__How to complete this task__: Look below for the line containing "let a64 := gfMul a32 a32"; from there through the line containing "x^(3-i) (R373). -/", both lines included, please set down each line exactly and nothing else.

(Saved data entries)
-.-.-
-- ==== Sys2Proof/Machine/Dram.lean ====
section
/-! DEFINITION. Machine/Dram.lean: the line code, the merge buffer, correction, poison and frames of the DRAM tier (14). -/

namespace Sys2Proof.Machine

/-! ## The line code (R373, R374): GF(2^8) with x^8 + x^4 + x^3 + x^2 + 1 -/

/-- Multiply by α = 2. -/
def gfDouble (a : Byte) : Byte := if a.getLsbD 7 then (a <<< 1) ^^^ 0x1D#8 else a <<< 1

/-- Product in the field, over the bits of `b` from the highest. -/
def gfMul (a b : Byte) : Byte :=
  (List.range 8).foldl (fun acc i => if b.getLsbD (7 - i) then gfDouble acc ^^^ a else gfDouble acc) 0

/-- α to a power. -/
def gfPow : Nat → Byte
  | 0 => 1
  | n + 1 => gfDouble (gfPow n)

/-- The 68 symbol locations and their field elements. -/
def gfPoints : List (Nat × Byte) := (List.range 68).map fun i => (i, gfPow i)

/-- Inverse, a^254. -/
def gfInv (a : Byte) : Byte :=
  let a2 := gfMul a a
  let a4 := gfMul a2 a2
  let a8 := gfMul a4 a4
  let a16 := gfMul a8 a8
  let a32 := gfMul a16 a16
  let a64 := gfMul a32 a32
  let a128 := gfMul a64 a64
  gfMul a128 (gfMul a64 (gfMul a32 (gfMul a16 (gfMul a8 (gfMul a4 a2)))))

/-- Symbol i of a line: data byte i is the coefficient of x^(67-i), check byte i that of x^(3-i) (R373). -/
def symbolPower (i : Nat) : Nat := 67 - i

/-- Syndrome j of an error pattern: the code is linear, so the data drop out. -/
def syndrome (e : List (Nat × Byte)) (j : Nat) : Byte :=
  e.foldl (fun acc p => acc ^^^ gfMul p.2 (gfPow (symbolPower p.1 * j))) 0

/-- What the decoder does with an error pattern: nothing seen, a correction (power, value), or uncorrectable (R373, R374). -/
inductive Decoded where
  | clean
  | corrects (fix : List (Nat × Byte))
  | uncorrectable
  deriving DecidableEq, Repr

/-- Decoding within two symbols. -/
def rsDecode (e : List (Nat × Byte)) : Decoded :=
  let s0 := syndrome e 0
  let s1 := syndrome e 1
  let s2 := syndrome e 2
  let s3 := syndrome e 3
  if s0 = 0 ∧ s1 = 0 ∧ s2 = 0 ∧ s3 = 0 then .clean
  else
    match findFirst (fun p => gfMul s0 p.2 == s1 && gfMul s1 p.2 == s2 && gfMul s2 p.2 == s3 && s0 != 0) gfPoints with
    | some p => .corrects [(p.1, s0)]
    | none =>
      let d := gfMul s0 s2 ^^^ gfMul s1 s1
      if d = 0 then .uncorrectable
      else
        let a := gfMul (gfMul s0 s3 ^^^ gfMul s1 s2) (gfInv d)
        let b := gfMul (gfMul s1 s3 ^^^ gfMul s2 s2) (gfInv d)
        match gfPoints.filter fun p => (gfMul p.2 p.2 ^^^ gfMul a p.2 ^^^ b) == 0 with
        | [p, q] =>
          let v := gfMul (s1 ^^^ gfMul s0 q.2) (gfInv (p.2 ^^^ q.2))
          if v = 0 ∨ s0 ^^^ v = 0 then .uncorrectable else .corrects [(p.1, v), (q.1, s0 ^^^ v)]
        | _ => .uncorrectable

/-- What stays wrong in a line's data bytes after a correction: the damage XOR the fix, by data byte (a miscorrection, R374). -/
def residue (e fix : List (Nat × Byte)) : List (Nat × Byte) :=
  ((List.range 64).map fun i =>
    (i, (e.filter (·.1 == i)).foldl (fun a p => a ^^^ p.2) 0 ^^^
        (fix.filter fun p => p.1 == symbolPower i).foldl (fun a p => a ^^^ p.2) (0 : Byte))).filter fun p => p.2 != 0

/-! ## Lines -/

/-- The line of a local DAS address. -/
def lineOf (a : Nat) : Nat := a / 64

/-- The stored bytes of a line overlaid with its merge entry (R376). -/
def lineBytes (s : State) (n : Nat) : List Byte :=
  let stored := mread s.dram.mem (n * 64) 64
  match findFirst (fun m => m.line == n) s.dram.merge with
  | none => stored
  | some m => m.bytes.foldl (fun acc p => acc.set p.1 p.2) stored

/-- The object whose extent holds a local address. -/
def ownerOfAddr (s : State) (a : Nat) : Option (Nat × Obj) :=
  findFirst (fun e => hasPayload e.2.area.code && decide (e.2.base ≤ a) && decide (a < e.2.base + e.2.extent)) s.objs

/-- The handle that a DRAM report names, 0 if none. -/
def handleAt (s : State) (a : Nat) : Nat := match ownerOfAddr s a with | some e => e.1 | none => 0

/-- Frame of the parcel a line lies in. -/
def frameOf (s : State) (n : Nat) : Nat := match kget s.parcels (n / 1024) with | some p => p.frame | none => 0

/-- Allocate a frame: a returned one, else the next never used, skipping retired frames (R382). -/
def allocFrame (s : State) : Nat × State :=
  match s.dram.freeFrames with
  | f :: r => (f, s.modDram fun d => { d with freeFrames := r })
  | [] => (s.dram.nextFrame, s.modDram fun d => { d with nextFrame := d.nextFrame + 1 })

/-- A parcel's frame is due for retirement (R382). -/
def dueRetire (s : State) (parcel : Nat) : State :=
  s.modDram fun d => { d with retireQ := if d.retireQ.contains parcel then d.retireQ else d.retireQ ++ [parcel] }

/-- After an apply or a demotion the tier may no longer be overcommitted (R383). -/
def overcommitEnded (s : State) : State :=
  if s.dram.overcommitted ∧ overcommit s = 0 then
    (logHealth s 0x0041 false [0, s.dram.retired.length, 0]).modDram fun d => { d with overcommitted := false }
  else s

/-- Uptimes within the last `µs` of uptime. -/
def within (s : State) (us : Nat) (l : List Nat) : List Nat := l.filter fun t => decide (s.power.uptime < t + us)

def day : Nat := 86400000000

/-- A line was corrected: counted by symbols, fed to c1, and its frame retired at the limit (R378, R382). -/
def corrected (s : State) (n symbols : Nat) : State :=
  let s := bump s 0x9060 (if symbols = 1 then 1 else 2) 1
  let s := s.modRisk fun r => { r with corrected := r.corrected ++ [s.power.uptime] }
  let times := within s day (((kget s.dram.corrections n).getD []) ++ [s.power.uptime])
  let s := s.modDram fun d => { d with damage := kdel d.damage n, corrections := kset d.corrections n times }
  if decide (od s 0x2400 2 ≤ times.length) && decide (od s 0x2400 2 ≠ 0) then dueRetire s (n / 1024) else s

/-- An uncorrectable read of a line (R379): counted, fed to c2, logged with the address, the handle and the controller. -/
def uncorrectableRead (s : State) (n : Nat) : State :=
  let s := bump s 0x9060 3 1
  let s := s.modRisk fun r => { r with uncorrectable := r.uncorrectable ++ [s.power.uptime] }
  logHealth s 0x0042 false [n * 64, handleAt s (n * 64), if Config.dmcOf (frameOf s n * 16 + n % 1024 / 64) then 1 else 0]

/-- Poison a line before any other access to it; a second time after a whole rewrite retires its frame (R379, R382). -/
def poisonLine (s : State) (n : Nat) : State :=
  if s.dram.poison.contains n then s
  else
    let again := s.dram.rewritten.contains n
    let s := s.modDram fun d => { d with poison := d.poison ++ [n], damage := kdel d.damage n }
    if again then dueRetire s (n / 1024) else s

/-- Read one line at its controller: its bytes, or none if it is or is found uncorrectable (R376-R379, R381). -/
def readLine (s : State) (n : Nat) : Option (List Byte) × State :=
  if s.dram.poison.contains n then (none, uncorrectableRead s n)
  else
    match kget s.dram.damage n with
    | none => (some (lineBytes s n), s)
    | some e =>
      match rsDecode e with
      | .clean => (some ((residue e []).foldl (fun acc p => acc.set p.1 ((acc[p.1]?).getD 0 ^^^ p.2)) (lineBytes s n)), s)
      | .uncorrectable => (none, uncorrectableRead (poisonLine s n) n)
      | .corrects fix =>
        -- corrected and written back at once; a miscorrected pattern writes back what the decoder made of it
        let s := s.modDram fun d => { d with
          mem := (residue e fix).foldl (fun m p => mset m (n * 64 + p.1) (mget m (n * 64 + p.1) ^^^ p.2)) d.mem }
        let s := corrected s n fix.length
        (some (lineBytes s n), s)

/-- Retire the frame of a parcel (R382, R383): copied to a free frame line by line, corrected on the way, and switched at once. -/
def retireFrame (s : State) (parcel : Nat) : State :=
  match kget s.parcels parcel with
  | none => s
  | some p =>
    let s := s.modDram fun d => { d with retireQ := d.retireQ.filter (· != parcel) }
    if !p.state.inDram then s
    else if decide (4096 ≤ s.dram.retired.length) then logHealth s 0x0043 false [p.frame, s.dram.retired.length]
    else
      let s := ((s.dram.damage.map (·.1)).filter fun n => n / 1024 == parcel).foldl (fun s n => (readLine s n).2) s
      let (f, s) := allocFrame s
      let was := overcommit s
      let s := s.modParcel parcel fun q => { q with frame := f }
      let s := s.modDram fun d => { d with
        retired := d.retired ++ [p.frame]
        retireQ := d.retireQ.filter (· != parcel)
        corrections := kfilter d.corrections fun n _ => n / 1024 != parcel
        rewritten := d.rewritten.filter fun n => n / 1024 != parcel }
      if was = 0 ∧ overcommit s ≠ 0 then
        (logHealth s 0x0041 false [overcommit s, s.dram.retired.length, 1]).modDram fun d => { d with overcommitted := true }
      else s

/-- Write a whole line: it bypasses the merge buffer, discards the line's entry and ends its poison (R376, R379). -/
def writeLine (s : State) (n : Nat) (b : List Byte) : State :=
  let was := s.dram.poison.contains n
  let s := s.modDram fun d => { d with
    mem := mwrite d.mem (n * 64) (padTo 64 b)
    merge := d.merge.filter fun m => m.line != n
    damage := kdel d.damage n
    poison := d.poison.filter (· != n)
    rewritten := if was then d.rewritten ++ [n] else d.rewritten }
  if was then bump s 0x9060 5 1 else s

/-- Drain one entry of the merge buffer (R377): without a read when its mask is full, else by read-modify-write,
whose read of a poisoned line is uncorrectable like any other (R379). -/
def drainEntry (s : State) (m : MergeEntry) : State :=
  let rest := s.modDram fun d => { d with merge := d.merge.filter fun k => k.line != m.line }
  if decide (64 ≤ m.bytes.length) then writeLine rest m.line (m.bytes.foldl (fun acc p => acc.set p.1 p.2) (List.replicate 64 0))
  else
    let s := bump rest 0x9060 8 1
    let merged := fun (b : List Byte) => m.bytes.foldl (fun acc p => acc.set p.1 p.2) b
    let (b, s) := readLine s m.line
    match b with
    | some b => s.modDram fun d => { d with mem := mwrite d.mem (m.line * 64) (merged b) }
    | none => bump (s.modDram fun d => { d with mem := mwrite d.mem (m.line * 64) (merged (mread d.mem (m.line * 64) 64)) })
                0x9060 6 1

/-- Drain the oldest entries of a merge buffer that holds 224 or more (R377); each controller has its own of 256. -/
def drainFull (s : State) : State :=
  if decide (s.dram.merge.length < 224) then s
  else
    let mine := fun (d : Bool) => s.dram.merge.filter fun m => Config.dmcOf (frameOf s m.line * 16 + m.line % 1024 / 64) == d
    let beyond := fun (l : List MergeEntry) => l.take (l.length - 223)
    (beyond (mine false) ++ beyond (mine true)).foldl drainEntry s

/-- Write part of a line: merged into the line's entry, one allocated if none exists (R376). -/
def mergeWrite (s : State) (n off : Nat) (b : List Byte) : State :=
  let new := (List.range b.length).zip b |>.map fun p => (off + p.1, p.2)
  let old := match findFirst (fun m => m.line == n) s.dram.merge with | some m => m.bytes | none => []
  let bytes := old.filter (fun p => !(new.any fun q => q.1 == p.1)) ++ new
  let s := match findFirst (fun m => m.line == n) s.dram.merge with
    | some _ => s.modDram fun d => { d with merge := d.merge.map fun m => if m.line == n then { m with bytes := bytes } else m }
    | none => drainFull (s.modDram fun d => { d with merge := d.merge ++ [⟨n, bytes, s.power.uptime⟩] })
  if decide (64 ≤ bytes.length) then drainEntry s ⟨n, bytes, s.power.uptime⟩ else s

/-- Store bytes that lie within one line. -/
def storeLine (s : State) (n off : Nat) (b : List Byte) : State :=
  if off = 0 ∧ 64 ≤ b.length then writeLine s n b else mergeWrite s n off b

/-- Drain every entry, before any reset that keeps DRAM completes (R377). -/
def drainAll (s : State) : State := s.dram.merge.foldl drainEntry s

/-- Split an address range into (line, offset in the line, bytes in it); at most `fuel` pieces. -/
def linePieces : Nat → Nat → Nat → List (Nat × Nat × Nat)
  | 0, _, _ => []
  | fuel + 1, a, n =>
    if n = 0 then []
    else
      let k := min n (64 - a % 64)
      (a / 64, a % 64, k) :: linePieces fuel (a + k) (n - k)

/-- The lines of a range. -/
def linesOf (a n : Nat) : List (Nat × Nat × Nat) := linePieces (n / 64 + 2) a n

/-- Give bytes to the pieces of a range in order. -/
def pieceBytes (b : List Byte) : List (Nat × Nat × Nat) → List (Nat × Nat × List Byte)
  | [] => []
  | (n, off, k) :: r => (n, off, b.take k) :: pieceBytes (b.drop k) r

end Sys2Proof.Machine
end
-.-.-
__Answer to the exercise__:
  let a64 := gfMul a32 a32
  let a128 := gfMul a64 a64
  gfMul a128 (gfMul a64 (gfMul a32 (gfMul a16 (gfMul a8 (gfMul a4 a2)))))

/-- Symbol i of a line: data byte i is the coefficient of x^(67-i), check byte i that of x^(3-i) (R373). -/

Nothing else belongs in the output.